I'm going to write this to a file so I can pick back up at this point if I want

In [None]:
# write response to a file
with open("uwlibs/allcolls.json", "w") as jsonFile01:
    jsonFile01.write(response.text)

I'll need the info I retrieved in a var for [step 2](#Step-2:-Get-field-info-per-collection) below, I also want to take a look at it

In [None]:
with open('uwlibs/allcolls.json', 'r') as file:
        data = file.read()
        collectionsjson = json.loads(data)

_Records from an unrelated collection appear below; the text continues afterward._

-- ==== Sys2Proof/Machine/Dispatch.lean ====
section
/-! DEFINITION. The execute phase and the PC advance of each operation (40_execution_loop.md R93, R94): one arm a
constructor, in the table's order. -/

namespace Sys2Proof.Machine

def exec (i : Instr) (s : State) : Host.Outcome State Fault Refusal :=
  match i with
  | .clearScreen => Sys2Proof.Machine.execClearScreen s
  | .ret => Sys2Proof.Machine.execRet s
  | .jump nnn => Sys2Proof.Machine.execJump nnn s
  | .call nnn => Sys2Proof.Machine.execCall nnn s
  | .skipIfEqual x kk => Sys2Proof.Machine.execSkipIfEqual x kk s
  | .skipIfNotEqual x kk => Sys2Proof.Machine.execSkipIfNotEqual x kk s
  | .skipIfVxEqVy x y => Sys2Proof.Machine.execSkipIfVxEqVy x y s
  | .loadImmediate x kk => Sys2Proof.Machine.execLoadImmediate x kk s
  | .addImmediate x kk => Sys2Proof.Machine.execAddImmediate x kk s
  | .move x y => Sys2Proof.Machine.execMove x y s
  | .or x y => Sys2Proof.Machine.execOr x y s
  | .and x y => Sys2Proof.Machine.execAnd x y s
  | .xor x y => Sys2Proof.Machine.execXor x y s
  | .add x y => Sys2Proof.Machine.execAdd x y s
  | .subXY x y => Sys2Proof.Machine.execSubXY x y s
  | .shiftRight x y => Sys2Proof.Machine.execShiftRight x y s
  | .subYX x y => Sys2Proof.Machine.execSubYX x y s
  | .shiftLeft x y => Sys2Proof.Machine.execShiftLeft x y s
  | .skipIfVxNeVy x y => Sys2Proof.Machine.execSkipIfVxNeVy x y s
  | .setI nnn => Sys2Proof.Machine.execSetI nnn s
  | .jumpPlusV0 nnn => Sys2Proof.Machine.execJumpPlusV0 nnn s
  | .random x kk => Sys2Proof.Machine.execRandom x kk s
  | .draw x y n => Sys2Proof.Machine.execDraw x y n s
  | .skipIfKeyDown x => Sys2Proof.Machine.execSkipIfKeyDown x s
  | .skipIfKeyUp x => Sys2Proof.Machine.execSkipIfKeyUp x s
  | .loadDelayTimer x => Sys2Proof.Machine.execLoadDelayTimer x s
  | .waitKey x => Sys2Proof.Machine.execWaitKey x s
  | .setDelayTimer x => Sys2Proof.Machine.execSetDelayTimer x s
  | .setSoundTimer x => Sys2Proof.Machine.execSetSoundTimer x s
  | .addToI x => Sys2Proof.Machine.execAddToI x s
  | .loadFontAddress x => Sys2Proof.Machine.execLoadFontAddress x s
  | .storeBCD x => Sys2Proof.Machine.execStoreBCD x s
  | .storeRegisters x => Sys2Proof.Machine.execStoreRegisters x s
  | .loadRegisters x => Sys2Proof.Machine.execLoadRegisters x s

end Sys2Proof.Machine
end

### ☝️ SIDEBAR: json.loads() and json.dumps()
These methods are doing some important work in loading json data from a file (just above) and writing json data to a file (below)

**REFERENCE**
- json: [JSON encoder and decoder](https://docs.python.org/3.8/library/json.html#module-json)
- json module > [json.dumps](https://docs.python.org/3.8/library/json.html#json.dumps)
- json module > [json.loads](https://docs.python.org/3.8/library/json.html#json.loads)

In [None]:
# confirm that this is a list of dictionaries using the built-in function type()
print(type(collectionsjson))
print(len(collectionsjson))
print(type(collectionsjson[0]))

for coll in collectionsjson:
    print(f"Name: {coll['name']} / Alias: {coll['secondary_alias']}")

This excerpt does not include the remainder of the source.